_PROBLEM TO WORK ON_
Starting at the line containing "bit pattern. -/" and ending at the line containing "if f.hasInf &&", print every line of the material below exactly, both ends included, and stop there.

_TASK MATERIAL_
--- --- ---

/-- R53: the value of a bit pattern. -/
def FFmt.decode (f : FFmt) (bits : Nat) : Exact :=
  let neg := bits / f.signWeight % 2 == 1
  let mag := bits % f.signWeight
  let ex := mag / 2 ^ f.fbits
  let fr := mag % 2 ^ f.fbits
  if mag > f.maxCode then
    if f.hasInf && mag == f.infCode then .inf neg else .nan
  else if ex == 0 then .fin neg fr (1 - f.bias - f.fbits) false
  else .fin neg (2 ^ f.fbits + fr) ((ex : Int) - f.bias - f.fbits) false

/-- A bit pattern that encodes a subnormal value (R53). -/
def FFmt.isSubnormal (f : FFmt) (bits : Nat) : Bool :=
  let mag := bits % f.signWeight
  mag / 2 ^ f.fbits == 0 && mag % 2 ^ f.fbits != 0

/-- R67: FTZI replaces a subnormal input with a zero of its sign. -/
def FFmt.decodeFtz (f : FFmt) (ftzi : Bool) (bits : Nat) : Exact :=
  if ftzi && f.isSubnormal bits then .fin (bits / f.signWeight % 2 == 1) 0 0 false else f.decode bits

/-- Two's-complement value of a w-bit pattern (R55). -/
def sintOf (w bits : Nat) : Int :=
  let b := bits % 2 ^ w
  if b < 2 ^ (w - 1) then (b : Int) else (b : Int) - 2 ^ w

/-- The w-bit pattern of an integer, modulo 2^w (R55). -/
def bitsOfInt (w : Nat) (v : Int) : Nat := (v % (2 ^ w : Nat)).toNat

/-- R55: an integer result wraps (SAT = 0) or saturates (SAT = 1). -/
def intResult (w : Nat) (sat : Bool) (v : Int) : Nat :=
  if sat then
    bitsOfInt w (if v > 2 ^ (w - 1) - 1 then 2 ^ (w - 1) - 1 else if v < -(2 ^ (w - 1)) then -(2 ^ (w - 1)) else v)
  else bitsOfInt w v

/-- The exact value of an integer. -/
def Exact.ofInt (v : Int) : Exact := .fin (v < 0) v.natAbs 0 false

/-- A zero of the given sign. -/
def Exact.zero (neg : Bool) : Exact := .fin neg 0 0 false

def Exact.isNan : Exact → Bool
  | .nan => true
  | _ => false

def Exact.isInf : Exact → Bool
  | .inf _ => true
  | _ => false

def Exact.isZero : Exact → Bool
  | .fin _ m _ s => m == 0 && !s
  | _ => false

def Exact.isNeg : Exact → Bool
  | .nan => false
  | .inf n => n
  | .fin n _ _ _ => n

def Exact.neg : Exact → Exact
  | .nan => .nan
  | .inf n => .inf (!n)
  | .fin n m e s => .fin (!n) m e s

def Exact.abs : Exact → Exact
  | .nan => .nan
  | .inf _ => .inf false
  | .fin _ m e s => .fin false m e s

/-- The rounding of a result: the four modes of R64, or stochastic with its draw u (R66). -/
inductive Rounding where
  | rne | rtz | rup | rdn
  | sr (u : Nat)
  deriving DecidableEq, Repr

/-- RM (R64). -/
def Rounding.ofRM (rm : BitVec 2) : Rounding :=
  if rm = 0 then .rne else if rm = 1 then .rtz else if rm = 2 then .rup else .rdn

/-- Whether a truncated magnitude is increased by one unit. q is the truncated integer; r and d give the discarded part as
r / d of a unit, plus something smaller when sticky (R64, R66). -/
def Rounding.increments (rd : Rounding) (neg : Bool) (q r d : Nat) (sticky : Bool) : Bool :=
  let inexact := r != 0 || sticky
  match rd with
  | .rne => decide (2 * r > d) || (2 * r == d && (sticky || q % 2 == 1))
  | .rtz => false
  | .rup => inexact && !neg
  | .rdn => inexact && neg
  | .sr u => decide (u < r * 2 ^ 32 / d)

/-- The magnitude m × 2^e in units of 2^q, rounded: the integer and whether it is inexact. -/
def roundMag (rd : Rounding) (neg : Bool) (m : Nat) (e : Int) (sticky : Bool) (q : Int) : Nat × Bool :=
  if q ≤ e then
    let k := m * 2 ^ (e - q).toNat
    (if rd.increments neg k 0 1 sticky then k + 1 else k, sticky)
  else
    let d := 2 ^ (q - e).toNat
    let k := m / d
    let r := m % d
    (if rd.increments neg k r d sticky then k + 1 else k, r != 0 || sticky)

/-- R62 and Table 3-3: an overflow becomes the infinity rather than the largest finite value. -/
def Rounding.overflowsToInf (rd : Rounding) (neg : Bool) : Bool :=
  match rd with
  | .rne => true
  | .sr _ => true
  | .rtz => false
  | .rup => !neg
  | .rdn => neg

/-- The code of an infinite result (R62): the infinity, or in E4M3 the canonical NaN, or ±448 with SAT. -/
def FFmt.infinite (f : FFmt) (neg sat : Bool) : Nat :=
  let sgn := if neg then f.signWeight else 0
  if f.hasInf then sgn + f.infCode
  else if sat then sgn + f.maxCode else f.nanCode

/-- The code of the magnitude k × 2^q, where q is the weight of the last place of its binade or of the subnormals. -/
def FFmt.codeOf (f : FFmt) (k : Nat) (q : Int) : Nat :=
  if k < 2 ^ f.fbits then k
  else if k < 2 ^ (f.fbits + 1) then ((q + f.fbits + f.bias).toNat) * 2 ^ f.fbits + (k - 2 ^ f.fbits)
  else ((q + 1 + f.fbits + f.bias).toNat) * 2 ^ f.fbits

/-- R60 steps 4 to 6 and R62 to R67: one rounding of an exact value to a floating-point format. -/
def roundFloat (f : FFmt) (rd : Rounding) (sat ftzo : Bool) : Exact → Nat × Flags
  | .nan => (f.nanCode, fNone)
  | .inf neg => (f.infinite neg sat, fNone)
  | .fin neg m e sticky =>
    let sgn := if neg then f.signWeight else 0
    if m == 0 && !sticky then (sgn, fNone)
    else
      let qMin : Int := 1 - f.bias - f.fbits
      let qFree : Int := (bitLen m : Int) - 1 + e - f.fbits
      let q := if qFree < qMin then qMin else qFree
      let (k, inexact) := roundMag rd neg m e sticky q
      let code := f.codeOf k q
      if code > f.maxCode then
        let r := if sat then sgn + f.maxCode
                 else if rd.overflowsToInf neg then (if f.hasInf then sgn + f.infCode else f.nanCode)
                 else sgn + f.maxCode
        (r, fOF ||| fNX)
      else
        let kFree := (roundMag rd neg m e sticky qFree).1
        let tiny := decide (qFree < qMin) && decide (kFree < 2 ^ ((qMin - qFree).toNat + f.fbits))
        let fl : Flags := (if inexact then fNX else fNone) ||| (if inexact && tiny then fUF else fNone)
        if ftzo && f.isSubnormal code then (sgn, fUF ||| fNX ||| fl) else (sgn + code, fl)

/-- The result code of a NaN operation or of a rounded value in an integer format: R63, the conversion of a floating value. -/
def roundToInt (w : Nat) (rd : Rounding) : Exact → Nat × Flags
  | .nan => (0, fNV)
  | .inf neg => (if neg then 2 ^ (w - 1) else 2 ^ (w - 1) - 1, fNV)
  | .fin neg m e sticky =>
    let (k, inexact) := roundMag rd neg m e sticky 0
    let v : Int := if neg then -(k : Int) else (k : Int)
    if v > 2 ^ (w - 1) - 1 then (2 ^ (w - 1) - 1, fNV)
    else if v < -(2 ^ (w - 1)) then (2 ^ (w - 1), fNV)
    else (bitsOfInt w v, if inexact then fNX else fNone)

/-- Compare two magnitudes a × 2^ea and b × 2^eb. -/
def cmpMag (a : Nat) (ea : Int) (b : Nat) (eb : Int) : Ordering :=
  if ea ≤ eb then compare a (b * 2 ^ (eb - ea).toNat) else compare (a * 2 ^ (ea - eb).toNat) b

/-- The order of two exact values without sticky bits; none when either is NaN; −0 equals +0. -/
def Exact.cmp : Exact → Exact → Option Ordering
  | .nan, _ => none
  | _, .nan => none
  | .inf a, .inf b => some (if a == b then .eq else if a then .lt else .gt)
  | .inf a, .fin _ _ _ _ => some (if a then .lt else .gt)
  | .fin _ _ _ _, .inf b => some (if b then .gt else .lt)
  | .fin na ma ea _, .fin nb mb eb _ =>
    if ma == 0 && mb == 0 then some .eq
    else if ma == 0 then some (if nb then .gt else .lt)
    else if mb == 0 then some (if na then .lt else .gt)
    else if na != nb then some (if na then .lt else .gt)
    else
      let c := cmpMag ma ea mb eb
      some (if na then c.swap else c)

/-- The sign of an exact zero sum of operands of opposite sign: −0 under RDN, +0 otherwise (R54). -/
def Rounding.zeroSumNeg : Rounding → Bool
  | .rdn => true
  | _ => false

--- --- ---

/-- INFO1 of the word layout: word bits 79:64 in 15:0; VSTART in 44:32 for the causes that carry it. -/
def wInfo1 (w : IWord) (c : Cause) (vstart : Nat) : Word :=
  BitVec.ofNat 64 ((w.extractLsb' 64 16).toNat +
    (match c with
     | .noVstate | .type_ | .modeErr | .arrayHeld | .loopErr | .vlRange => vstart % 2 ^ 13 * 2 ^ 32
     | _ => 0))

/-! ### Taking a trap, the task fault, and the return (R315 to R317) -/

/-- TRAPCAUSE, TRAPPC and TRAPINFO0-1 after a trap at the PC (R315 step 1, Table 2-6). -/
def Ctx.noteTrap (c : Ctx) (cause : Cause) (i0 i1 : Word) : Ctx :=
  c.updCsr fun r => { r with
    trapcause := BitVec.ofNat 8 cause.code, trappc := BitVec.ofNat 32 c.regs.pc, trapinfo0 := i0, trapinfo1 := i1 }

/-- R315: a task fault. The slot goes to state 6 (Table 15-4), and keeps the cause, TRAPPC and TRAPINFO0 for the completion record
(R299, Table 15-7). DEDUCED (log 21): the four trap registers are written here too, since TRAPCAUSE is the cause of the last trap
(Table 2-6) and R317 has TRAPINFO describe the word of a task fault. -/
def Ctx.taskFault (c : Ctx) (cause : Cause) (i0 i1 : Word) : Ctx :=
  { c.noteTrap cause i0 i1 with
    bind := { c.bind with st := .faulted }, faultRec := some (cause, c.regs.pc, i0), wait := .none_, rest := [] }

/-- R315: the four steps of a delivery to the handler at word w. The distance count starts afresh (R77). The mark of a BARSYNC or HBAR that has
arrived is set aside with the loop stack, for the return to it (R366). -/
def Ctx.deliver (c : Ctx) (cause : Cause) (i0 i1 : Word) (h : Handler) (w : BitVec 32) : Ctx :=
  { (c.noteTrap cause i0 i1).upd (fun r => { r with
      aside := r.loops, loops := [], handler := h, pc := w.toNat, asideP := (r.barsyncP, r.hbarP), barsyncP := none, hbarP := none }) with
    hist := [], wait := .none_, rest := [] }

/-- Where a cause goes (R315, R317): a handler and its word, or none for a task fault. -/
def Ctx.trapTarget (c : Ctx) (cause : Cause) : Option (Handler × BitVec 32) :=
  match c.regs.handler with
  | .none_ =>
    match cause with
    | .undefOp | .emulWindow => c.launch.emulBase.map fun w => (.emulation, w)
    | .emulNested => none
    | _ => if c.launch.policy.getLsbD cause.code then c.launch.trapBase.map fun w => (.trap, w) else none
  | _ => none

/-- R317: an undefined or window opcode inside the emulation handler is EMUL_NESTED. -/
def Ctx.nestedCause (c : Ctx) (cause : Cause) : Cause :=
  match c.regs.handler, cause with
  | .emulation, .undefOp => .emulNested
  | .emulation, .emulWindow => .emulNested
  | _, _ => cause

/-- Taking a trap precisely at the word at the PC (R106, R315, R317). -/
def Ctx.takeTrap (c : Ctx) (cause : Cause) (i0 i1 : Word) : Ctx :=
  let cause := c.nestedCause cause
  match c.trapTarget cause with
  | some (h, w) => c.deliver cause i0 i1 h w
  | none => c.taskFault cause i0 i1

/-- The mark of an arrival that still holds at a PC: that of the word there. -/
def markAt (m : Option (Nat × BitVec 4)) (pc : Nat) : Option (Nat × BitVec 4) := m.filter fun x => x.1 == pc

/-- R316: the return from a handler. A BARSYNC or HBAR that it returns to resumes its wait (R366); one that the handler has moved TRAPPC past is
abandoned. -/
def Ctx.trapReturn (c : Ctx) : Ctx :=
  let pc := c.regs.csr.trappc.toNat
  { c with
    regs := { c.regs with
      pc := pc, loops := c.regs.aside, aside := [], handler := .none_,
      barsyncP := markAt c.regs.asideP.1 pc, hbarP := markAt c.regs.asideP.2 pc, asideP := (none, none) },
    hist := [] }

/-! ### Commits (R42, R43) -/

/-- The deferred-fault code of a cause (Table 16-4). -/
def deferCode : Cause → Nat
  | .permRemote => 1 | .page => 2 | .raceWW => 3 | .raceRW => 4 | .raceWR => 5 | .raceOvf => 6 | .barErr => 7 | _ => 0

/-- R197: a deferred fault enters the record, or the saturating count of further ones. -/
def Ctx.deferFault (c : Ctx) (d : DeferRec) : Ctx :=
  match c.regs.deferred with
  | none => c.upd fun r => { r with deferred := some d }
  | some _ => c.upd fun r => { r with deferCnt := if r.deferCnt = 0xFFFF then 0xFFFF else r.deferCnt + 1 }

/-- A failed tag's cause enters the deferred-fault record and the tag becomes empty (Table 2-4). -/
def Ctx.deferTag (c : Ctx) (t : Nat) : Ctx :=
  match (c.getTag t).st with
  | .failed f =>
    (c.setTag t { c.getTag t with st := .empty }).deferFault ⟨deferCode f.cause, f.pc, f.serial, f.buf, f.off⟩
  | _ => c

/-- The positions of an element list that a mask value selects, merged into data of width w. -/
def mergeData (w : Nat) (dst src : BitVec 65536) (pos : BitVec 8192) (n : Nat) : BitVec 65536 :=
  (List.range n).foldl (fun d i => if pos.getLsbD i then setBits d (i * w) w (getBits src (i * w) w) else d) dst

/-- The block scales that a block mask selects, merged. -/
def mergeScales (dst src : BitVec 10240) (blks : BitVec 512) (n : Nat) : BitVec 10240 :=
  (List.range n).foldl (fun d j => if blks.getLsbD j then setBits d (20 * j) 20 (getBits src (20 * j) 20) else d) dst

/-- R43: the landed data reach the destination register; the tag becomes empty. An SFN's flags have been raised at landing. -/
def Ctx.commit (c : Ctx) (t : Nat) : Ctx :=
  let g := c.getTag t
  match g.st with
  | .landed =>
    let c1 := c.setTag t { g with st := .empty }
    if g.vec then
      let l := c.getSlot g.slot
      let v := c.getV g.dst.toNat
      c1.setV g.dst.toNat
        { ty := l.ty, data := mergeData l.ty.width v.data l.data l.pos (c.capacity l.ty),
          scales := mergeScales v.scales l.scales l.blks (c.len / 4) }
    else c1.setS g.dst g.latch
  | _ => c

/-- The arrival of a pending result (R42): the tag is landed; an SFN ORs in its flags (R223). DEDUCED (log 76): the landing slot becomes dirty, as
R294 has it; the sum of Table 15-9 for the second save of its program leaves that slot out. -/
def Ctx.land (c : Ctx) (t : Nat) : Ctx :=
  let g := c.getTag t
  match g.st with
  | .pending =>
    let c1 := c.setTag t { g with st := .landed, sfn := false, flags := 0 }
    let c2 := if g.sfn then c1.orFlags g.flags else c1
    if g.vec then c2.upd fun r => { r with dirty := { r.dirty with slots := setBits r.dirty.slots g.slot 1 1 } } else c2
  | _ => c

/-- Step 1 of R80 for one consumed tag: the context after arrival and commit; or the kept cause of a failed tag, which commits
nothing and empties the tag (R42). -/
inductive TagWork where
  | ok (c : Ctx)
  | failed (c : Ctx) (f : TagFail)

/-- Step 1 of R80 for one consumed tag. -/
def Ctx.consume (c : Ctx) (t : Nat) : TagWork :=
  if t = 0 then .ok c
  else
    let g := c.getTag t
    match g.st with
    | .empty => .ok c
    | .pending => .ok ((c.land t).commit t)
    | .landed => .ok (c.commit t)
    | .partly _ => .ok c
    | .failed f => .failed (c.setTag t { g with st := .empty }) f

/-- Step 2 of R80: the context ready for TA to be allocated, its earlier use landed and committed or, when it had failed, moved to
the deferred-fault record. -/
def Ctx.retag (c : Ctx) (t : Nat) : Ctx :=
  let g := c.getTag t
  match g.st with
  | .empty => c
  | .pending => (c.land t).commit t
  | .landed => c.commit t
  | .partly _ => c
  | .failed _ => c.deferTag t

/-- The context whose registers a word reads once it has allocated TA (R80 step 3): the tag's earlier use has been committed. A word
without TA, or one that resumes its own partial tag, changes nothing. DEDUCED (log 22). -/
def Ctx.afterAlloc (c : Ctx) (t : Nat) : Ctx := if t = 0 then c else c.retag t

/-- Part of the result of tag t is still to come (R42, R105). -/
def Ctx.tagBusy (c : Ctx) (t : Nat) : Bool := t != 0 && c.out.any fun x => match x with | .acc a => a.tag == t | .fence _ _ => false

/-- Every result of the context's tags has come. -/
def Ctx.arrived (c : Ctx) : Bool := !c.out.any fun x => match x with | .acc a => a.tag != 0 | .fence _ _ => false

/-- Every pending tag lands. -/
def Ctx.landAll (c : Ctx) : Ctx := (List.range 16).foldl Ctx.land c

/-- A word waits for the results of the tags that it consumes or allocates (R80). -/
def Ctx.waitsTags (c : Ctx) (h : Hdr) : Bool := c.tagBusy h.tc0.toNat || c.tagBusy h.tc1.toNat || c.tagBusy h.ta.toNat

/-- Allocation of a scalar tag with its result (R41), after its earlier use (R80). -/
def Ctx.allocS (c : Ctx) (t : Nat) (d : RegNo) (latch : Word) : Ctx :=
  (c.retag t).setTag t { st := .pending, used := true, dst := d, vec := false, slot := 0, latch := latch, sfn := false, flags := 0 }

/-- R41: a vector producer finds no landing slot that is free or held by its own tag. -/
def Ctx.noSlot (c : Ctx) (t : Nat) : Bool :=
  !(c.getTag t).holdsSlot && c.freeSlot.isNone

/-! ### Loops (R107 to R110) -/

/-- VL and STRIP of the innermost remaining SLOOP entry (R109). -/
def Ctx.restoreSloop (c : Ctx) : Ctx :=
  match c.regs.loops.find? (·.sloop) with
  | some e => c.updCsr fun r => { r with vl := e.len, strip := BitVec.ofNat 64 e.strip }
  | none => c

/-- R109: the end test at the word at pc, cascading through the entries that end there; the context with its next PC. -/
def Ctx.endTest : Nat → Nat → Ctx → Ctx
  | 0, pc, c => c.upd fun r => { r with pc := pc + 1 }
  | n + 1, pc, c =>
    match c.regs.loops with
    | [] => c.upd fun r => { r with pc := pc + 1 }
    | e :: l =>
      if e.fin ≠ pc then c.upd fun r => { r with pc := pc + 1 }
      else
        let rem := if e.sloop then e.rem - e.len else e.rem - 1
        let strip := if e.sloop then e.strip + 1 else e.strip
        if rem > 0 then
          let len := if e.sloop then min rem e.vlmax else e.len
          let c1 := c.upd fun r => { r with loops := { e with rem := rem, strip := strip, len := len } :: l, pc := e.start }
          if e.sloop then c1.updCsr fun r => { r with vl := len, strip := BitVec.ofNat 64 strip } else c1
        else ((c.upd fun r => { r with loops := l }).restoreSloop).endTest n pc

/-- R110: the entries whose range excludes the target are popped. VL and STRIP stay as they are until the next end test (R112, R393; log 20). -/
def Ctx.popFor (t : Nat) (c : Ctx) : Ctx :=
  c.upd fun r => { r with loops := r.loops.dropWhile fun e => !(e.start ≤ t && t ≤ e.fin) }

--- --- ---

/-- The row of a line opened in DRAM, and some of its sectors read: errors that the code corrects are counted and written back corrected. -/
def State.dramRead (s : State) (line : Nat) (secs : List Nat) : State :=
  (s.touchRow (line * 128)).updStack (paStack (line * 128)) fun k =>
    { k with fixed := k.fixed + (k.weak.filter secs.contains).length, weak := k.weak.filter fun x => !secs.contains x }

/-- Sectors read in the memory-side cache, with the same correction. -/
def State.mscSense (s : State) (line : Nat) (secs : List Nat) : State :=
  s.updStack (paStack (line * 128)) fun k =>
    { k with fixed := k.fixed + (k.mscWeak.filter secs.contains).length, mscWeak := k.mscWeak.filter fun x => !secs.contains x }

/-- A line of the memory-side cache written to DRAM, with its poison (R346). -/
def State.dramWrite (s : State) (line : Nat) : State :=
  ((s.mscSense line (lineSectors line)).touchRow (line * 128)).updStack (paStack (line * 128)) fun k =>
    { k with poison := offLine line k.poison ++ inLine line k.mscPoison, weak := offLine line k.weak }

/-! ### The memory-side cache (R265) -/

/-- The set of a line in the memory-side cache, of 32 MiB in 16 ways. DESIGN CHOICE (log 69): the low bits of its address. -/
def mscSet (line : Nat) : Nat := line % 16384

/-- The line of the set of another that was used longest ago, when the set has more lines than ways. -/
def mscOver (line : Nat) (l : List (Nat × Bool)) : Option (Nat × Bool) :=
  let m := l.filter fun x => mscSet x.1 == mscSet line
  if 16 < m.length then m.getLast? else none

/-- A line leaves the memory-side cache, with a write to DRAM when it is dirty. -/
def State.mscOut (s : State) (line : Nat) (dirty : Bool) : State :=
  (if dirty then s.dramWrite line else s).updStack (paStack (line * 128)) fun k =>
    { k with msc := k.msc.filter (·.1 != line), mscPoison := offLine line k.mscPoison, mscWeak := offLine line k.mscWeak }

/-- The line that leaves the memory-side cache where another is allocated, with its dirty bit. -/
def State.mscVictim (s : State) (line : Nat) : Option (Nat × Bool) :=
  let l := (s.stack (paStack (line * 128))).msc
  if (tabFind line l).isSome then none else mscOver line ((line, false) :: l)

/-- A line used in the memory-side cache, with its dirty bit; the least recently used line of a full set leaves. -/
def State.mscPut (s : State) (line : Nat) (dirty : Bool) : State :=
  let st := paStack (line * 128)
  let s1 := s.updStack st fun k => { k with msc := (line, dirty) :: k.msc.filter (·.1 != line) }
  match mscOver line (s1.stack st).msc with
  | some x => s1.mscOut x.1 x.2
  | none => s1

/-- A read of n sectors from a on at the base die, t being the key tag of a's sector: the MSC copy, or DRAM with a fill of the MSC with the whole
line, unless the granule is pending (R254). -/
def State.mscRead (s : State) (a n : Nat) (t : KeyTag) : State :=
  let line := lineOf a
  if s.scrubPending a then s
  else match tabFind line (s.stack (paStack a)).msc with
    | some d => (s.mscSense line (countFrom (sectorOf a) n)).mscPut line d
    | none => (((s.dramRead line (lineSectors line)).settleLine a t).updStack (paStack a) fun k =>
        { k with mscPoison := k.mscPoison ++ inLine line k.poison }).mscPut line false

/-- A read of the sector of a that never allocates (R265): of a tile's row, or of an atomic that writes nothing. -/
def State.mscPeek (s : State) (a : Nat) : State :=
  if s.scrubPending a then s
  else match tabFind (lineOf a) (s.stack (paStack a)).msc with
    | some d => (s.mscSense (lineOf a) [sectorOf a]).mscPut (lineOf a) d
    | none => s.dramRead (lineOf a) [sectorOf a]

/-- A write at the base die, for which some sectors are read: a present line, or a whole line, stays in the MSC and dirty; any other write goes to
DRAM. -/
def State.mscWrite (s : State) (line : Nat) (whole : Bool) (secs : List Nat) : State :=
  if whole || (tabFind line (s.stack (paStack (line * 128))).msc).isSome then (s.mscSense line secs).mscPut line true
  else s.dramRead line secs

--- --- ---

_ANSWER TO THE PROBLEM_
/-- R53: the value of a bit pattern. -/
def FFmt.decode (f : FFmt) (bits : Nat) : Exact :=
  let neg := bits / f.signWeight % 2 == 1
  let mag := bits % f.signWeight
  let ex := mag / 2 ^ f.fbits
  let fr := mag % 2 ^ f.fbits
  if mag > f.maxCode then
    if f.hasInf && mag == f.infCode then .inf neg else .nan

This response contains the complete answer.